One bug report and server restart later...

That's where I was going, juv3nal. Let's say I own some property between you and AdventureLand and that you really, really like to visit AdventureLand. Let's say you like it so much that instead of getting in your car and driving around my property, you climb my crappy chain link fence and cut across the corner of my lot to get to the gate. You do this because it saves you 5 minutes. The corner you cut across every day is hidden from my view by my grove of plum trees so I never see you.

Ten years later I sell my property to some guy who tears out all the plum trees (bastard!). You're still going to AdventureLand because you enjoy fun-filled days and you're still cutting across my lot to gain that extra 5 minutes of AdventureLand fun. The new guy sees this and gets all up in your grill about trespassing on his property. However, since you've been doing this for so long without complaint, you might be able to acquire an easement to permit your access to my property.

A more virtual application of this might be how escalator went from a trademark to a generic noun because Otis Elevators did not properly defend their rights to this virtual property.

Shouldn't a computer user have the same obligations? Isn't ignorance generally not a valid defense? Again, I'm not vigorously arguing this point. It was mostly just an interesting (to me anyway) thought brought on by the discussion of whether it would be ethical under any circumstances to take advantage of a situation as presented by the OP.
posted by Fezboy! at 2:42 PM on September 7, 2007



Isn't ignorance generally not a valid defense?

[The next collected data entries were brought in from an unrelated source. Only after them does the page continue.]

/-- An active group is long-waiting (R214). -/
def State.longWaits (s : State) (g : Nat) (x : Group) : Bool :=
  let slotLong (b : Bool) : Bool :=
    match s.slotSt g x b with
    | .waits w => w.long
    | .result _ l => l
    | _ => false
  let idle (b : Bool) : Bool := s.slotSt g x b = .idle
  (slotLong false || slotLong true) && (slotLong false || idle false) && (slotLong true || idle true)

/-- A pending group is ready: it waits on nothing (R214). -/
def State.readyNow (s : State) (g : Nat) (x : Group) : Bool :=
  !x.dead && !x.active && !x.frozen && ((s.slotSt g x false).able || (s.slotSt g x true).able)

/-- The oldest ready pending group of a scheduler. -/
def State.readyOf (s : State) (k : Nat) : Option (Nat × Group) :=
  oldest ((s.onSched k).filter fun e => s.readyNow e.1 e.2)

/-- ACTIVE_POSITION_FILL (R215): a free active position takes the oldest ready pending group. -/
def State.fillOne (s : State) (k : Nat) : State :=
  if 8 ≤ ((s.onSched k).filter fun e => e.2.active).length then s
  else match s.readyOf k with
    | some (g, _) => s.modGrp g fun x => { x with active := true }
    | none => s

/-- At the end of an ACLK every free position is filled: the groups take part from the next ACLK on (R215). -/
def State.fillActive (s : State) (k : Nat) : State := (List.range 8).foldl (fun s _ => s.fillOne k) s

/-- The active group that became long-waiting earliest. DESIGN CHOICE (assumption 107): of two since the same ACLK, the
older. -/
def State.firstLong (s : State) (k : Nat) : Option (Nat × Group) :=
  ((s.onSched k).filter fun e => e.2.active && e.2.longSince.isSome).foldl (fun a e =>
    match a with
    | none => some e
    | some o =>
      let te := e.2.longSince.getD 0
      let t := o.2.longSince.getD 0
      if te < t ∨ (te = t ∧ e.2.older o.2) then some e else some o) none

/-- SCHEDULER_SWAP (R215): the oldest ready pending group and the active group that became long-waiting
earliest change places; the scheduler issues nothing for 2 ACLK. -/
def State.swapSched (s : State) (k : Nat) : State :=
  if s.aclk < Tab.getD (s.core (k / 4)).swapTill 0 (k % 4) then s
  else match s.readyOf k, s.firstLong k with
  | some (g, _), some (h, _) =>
    let s := s.modGrp g fun x => { x with active := true }
    let s := s.modGrp h fun x => { x with active := false, longSince := none }
    s.modCore (k / 4) fun c => { c with swapTill := Tab.put c.swapTill (k % 4) (s.aclk + 2) }
  | _, _ => s

/-! ## The issue counters (R219) -/

/-- Stall reason of a slot (R219). -/
def SlotSt.reason : SlotSt → Option Nat
  | .idle => none
  | .result short _ => some (if short then 1 else 2)
  | .fetch => some 8
  | .busy => some 10
  | .later w => some w
  | .waits w =>
    match w with
    | .batch _ _ | .batchNew _ => some 3
    | .gate _ _ _ | .ggate _ _ | .gateBusy _ => some 4
    | .welt _ _ _ | .lost => some 5
    | .rendezvous _ _ | .fusing _ _ _ | .xshfl _ => some 6
    | .queue | .loop | .stall => some 10
    | .acks | .xmap | .parkFull | .park _ => some 11
    | .handle _ _ => some 12
    | .sig _ => some 13
    | .rank => some 2
    | .fetch => some 8
    | .preempt => some 1
    | .none => none
  | _ => none

/-- The reason that holds a group: the lowest code from 1 up among those it meets (R219). -/
def State.stallOf (s : State) (g : Nat) (x : Group) : Nat :=
  let sw := s.aclk < Tab.getD (s.core (coreOf g)).swapTill 0 (schedOf g)
  let own := [(s.slotSt g x false).reason, (s.slotSt g x true).reason].filterMap id
  let more := (if x.a.isParked ∧ (¬ x.bLive ∨ x.b.isParked) then [7] else []) ++
    (if sw ∨ ¬ x.active then [14] else []) ++ [15]
  (own ++ more).foldl min 15

/-- A counter of a scheduler (R219): entries 0 to 8 the bins, 9 to 24 the stall counters; bin 0 and reason 0
are kept relative to the ACLK count since cold reset. -/
def State.cntRead (s : State) (core sched i : Nat) : W64 :=
  let v := Tab.getD (s.core core).cnt 0 (sched * 25 + i)
  if i = 0 ∨ i = 9 then v + w64 (s.aclk - s.coldAt) else v

/-- Add to a counter. -/
def State.cntAdd (s : State) (core sched i : Nat) (d : W64) : State :=
  s.modCore core fun c =>
    { c with cnt := Tab.set c.cnt 0 (sched * 25 + i) (Tab.getD c.cnt 0 (sched * 25 + i) + d) }

/-- Per-ACLK performance events of a context on a core (R411): residence, the scheduler's bin, and its stall
reason when it is charged to a group of the context. -/
def State.pmTick (s : State) (k elig : Nat) (stall : Option (Nat × Nat)) (b : PmBank) : PmBank :=
  let cfgOf (i : Nat) : W64 := Tab.getD (s.ctx b.ctx).pmcfg 0 i
  let here := (s.onSched k).filter fun e => e.2.ctx = b.ctx
  let hitI (i : Nat) : Bool :=
    let c := cfgOf i
    let seen := here.filter fun e => e.2.level = 0 || bit64 c 30
    let ev := fld c 0 8
    let first := (s.groups.find? fun e => coreOf e.1 = k / 4 && !e.2.dead && e.2.ctx = b.ctx)
    bit64 c 31 && (4 ≤ fld c 8 4 || fld c 8 4 = k % 4) && !seen.isEmpty &&
    ((ev = 0 && (fld c 8 4 < 4 || (match first with | some e => e.1 / 12 = k | none => false))) ||
     ev = 0x10 + elig ||
     (match stall with | some (r, ctx) => ev = 0x20 + r && ctx = b.ctx | none => false))
  if b.core = k / 4 ∧ ¬ here.isEmpty then
    let up (t : Tab W64) (i : Nat) : Tab W64 := if hitI i then b.plus s.aclk 1 t i else t
    { b with ctr := (List.range 16).foldl up b.ctr }
  else b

I reckon ignorance of the law is not a valid defense, but ignorance of the occurrence of trespassing is a different matter. Especially if we take a case where the trespasser is being surreptitious, actively taking pains to avoid detection. The grove of plum trees complicates things because we can see the one side saying he was just walking by the most optimal route and the other saying he picked that route to avoid detection. I don't really know how the grove translates to computer terms though.